On peut cependant regretter certaines choses. Tout d'abord, l'auteur a parfois tendance à faire des détours plus ou moins longs, afin de nous faire comprendre les idées qu'il avance. Si le but pédagogique ne saurait être contesté, on peut regretter que, souvent, les détours reprennent, parfois à l'identique, des parties de ces précédentes oeuvres (les passages sur les sectes par exemple). Cela donne alors l'impression que l'ouvrage n'est pas directement en lien avec le titre et que l'auteur n'attaque pas, de front, le sujet mais utilise des idées développées auparavant qu'il rattache, par une ou deux phrases, au sujet de son livre.
De plus, certaines phrases ont tendance à susciter la désapprobation, voire révèlent une certaine tendance à céder à la facilité. Un exemple typique se trouve à la page 241, quand il déclare qu'il est désormais clairement établi que la démocratisation de l'enseignement a produit une dévaluation des diplômes" (citation faite de mémoire). Cette phrase lui sert à formuler une hypothèse sur la possible frustration éprouvée par des individus éduqués qui voyant leurs titres scolaires ne pas avoir le rendement espéré (notamment s'ils partent à l'étranger) pourraient éprouver de la frustration par rapport à l'Occident, d'où la possibilité de tomber dans le fanatisme.

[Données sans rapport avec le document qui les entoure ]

-- ==== Sys2Proof/Machine/Rings.lean ====
section
/-!
DEFINITION. The barriers of a pipeline's ring slots as copies meet them (R354).
-/

namespace Sys2Proof.Machine

/-- A pipeline of a group. -/
def State.pipe (s : State) (asid grp : Nat) : Option Pipe := Store.get none s.pipes (groupKey asid grp)

/-- Change a pipeline. -/
def State.modPipe (s : State) (asid grp : Nat) (f : Pipe → Pipe) : State :=
  { s with pipes := Store.modify none s.pipes (groupKey asid grp) fun o => o.map f }

/-- A ring of a pipeline. -/
def Pipe.ring (p : Pipe) (j : Nat) : Ring := Store.get {} p.rings j

/-- Change a ring. -/
def State.modRing (s : State) (asid grp j : Nat) (f : Ring → Ring) : State :=
  s.modPipe asid grp fun p => { p with rings := Store.modify {} p.rings j f }

/-- A slot of a ring. -/
def Ring.slot (r : Ring) (i : Nat) : RingSlot := Store.get {} r.slots i

/-- Put a slot. -/
def Ring.setSlot (r : Ring) (i : Nat) (v : RingSlot) : Ring := { r with slots := Store.set {} r.slots i v }

/-- The slot that holds an address, if the ring holds it. -/
def Ring.slotAt (r : Ring) (va : Nat) : Option Nat :=
  if r.slotBytes = 0 ∨ va < r.va ∨ r.va + r.nslots * r.slotBytes ≤ va then none else some ((va - r.va) / r.slotBytes)

/-- The group, ring and slot that an address of an ASID lies in. -/
def State.ringAt (s : State) (asid va : Nat) : Option (Nat × Nat × Nat) :=
  s.pipes.findSome? fun p => if p.1 / 256 ≠ asid then none else match p.2 with
    | none => none
    | some pipe => pipe.rings.findSome? fun r => (r.2.slotAt va).map fun i => (p.1 % 256, r.1, i)

/-- A slot becomes free: its empty phase toggles, and a producer may be granted it (R354). -/
def State.freeSlot (s : State) (asid grp j i : Nat) : State :=
  (s.modRing asid grp j fun r =>
    let v := r.slot i
    r.setSlot i { v with st := 0, emptyPhase := !v.emptyPhase }).post (.prodGrant asid grp j)

/-- n released bytes of a copy write are counted in the filling slot that they lie in (R354). -/
def State.ringCount (s : State) (asid va n : Nat) : State :=
  match s.ringAt asid va with
  | none => s
  | some (grp, j, i) =>
    match s.pipe asid grp with
    | none => s
    | some p =>
      let v := (p.ring j).slot i
      if v.st ≠ 1 then s
      else
        let left := v.fullPend - n
        if left = 0 then
          (s.modRing asid grp j fun r =>
            r.setSlot i { v with st := 2, fullPend := 0, fullPhase := !v.fullPhase, emptyPend := v.bytes }).post (.consGrant asid grp j)
        else s.modRing asid grp j fun r => r.setSlot i { v with fullPend := left }

/-- A copy write of n bytes has been accepted (R354): in a filling slot it is released at DEVICE scope and counted. One that stands in a siding is
counted when the task's commit releases it (R351). -/
def State.copyWrote (s : State) (core : Nat) (sided : Bool) (va loc n : Nat) : State :=
  let asid := (s.core core).asid.toNat
  let filling := match s.ringAt asid va with
    | some (grp, j, i) => match s.pipe asid grp with
      | some p => ((p.ring j).slot i).st == 1
      | none => false
    | none => false
  if sided then s.modCore core fun c => { c with task := c.task.map fun t => { t with copies := t.copies ++ [(va, n)] } }
  else if filling then (s.releasePart core 3 loc n).ringCount asid va n
  else s

/-- A copy read of n bytes by a draining slot's consumer is counted (R354). -/
def State.ringRead (s : State) (core va n : Nat) : State :=
  let asid := (s.core core).asid.toNat
  match s.ringAt asid va with
  | none => s
  | some (grp, j, i) =>
    match s.pipe asid grp with
    | none => s
    | some p =>
      let v := (p.ring j).slot i
      if v.st ≠ 3 ∨ v.owner ≠ core then s
      else
        let left := v.emptyPend - n
        if left = 0 then (s.modRing asid grp j fun r => r.setSlot i { v with emptyPend := 0 }).freeSlot asid grp j i
        else s.modRing asid grp j fun r => r.setSlot i { v with emptyPend := left }

end Sys2Proof.Machine
end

Or, une telle affirmation est contestable : outre le fait qu'il parle de valeur extrinsèque et non intrinsèque des diplômes (distinction qui n'est pas précisée), l'idée d'une dévaluation n'est pas admise de manière incontestable. Pour schématiser, l'auteur est dans la lignée de M. Duru-Bellat et de L'inflation scolaire (2006) quand E. Maurin, dans La peur du déclassement (2009) montre, en exploitant des données de l'INSEE, qu'entre les années 70 et 2008, les diplômes auraient, au contraire, pris une valeur de plus en plus exorbitante, rendant un échec scolaire d'autant plus coûteux. Ainsi l'écart entre le taux de chômage, 5 ans après la sortie de l'école, des non-diplômés et des diplômés, entre 1975 et 2008 est passé de 10 points de pourcentage à 40, l'écart étant de 10 à 30 pour les non-diplômés par rapport aux titulaires du bac'.
Finalement, la lecture de cet ouvrage vaut le coup d'oeil, même si le manque d'études sur la question (cf. les nombreuses références que fait l'auteur, pour les citations qu'il interprète, à l'ouvrage de 2006, de Khosrokhavar voire aux résultats de thèses en cours, sous sa direction...) traitée pénalise parfois les développements, ce qui peut contribuer à expliquer la gêne éprouvée ci-dessus, au sujet des références à des éléments souvent décalés par rapport au sujet central.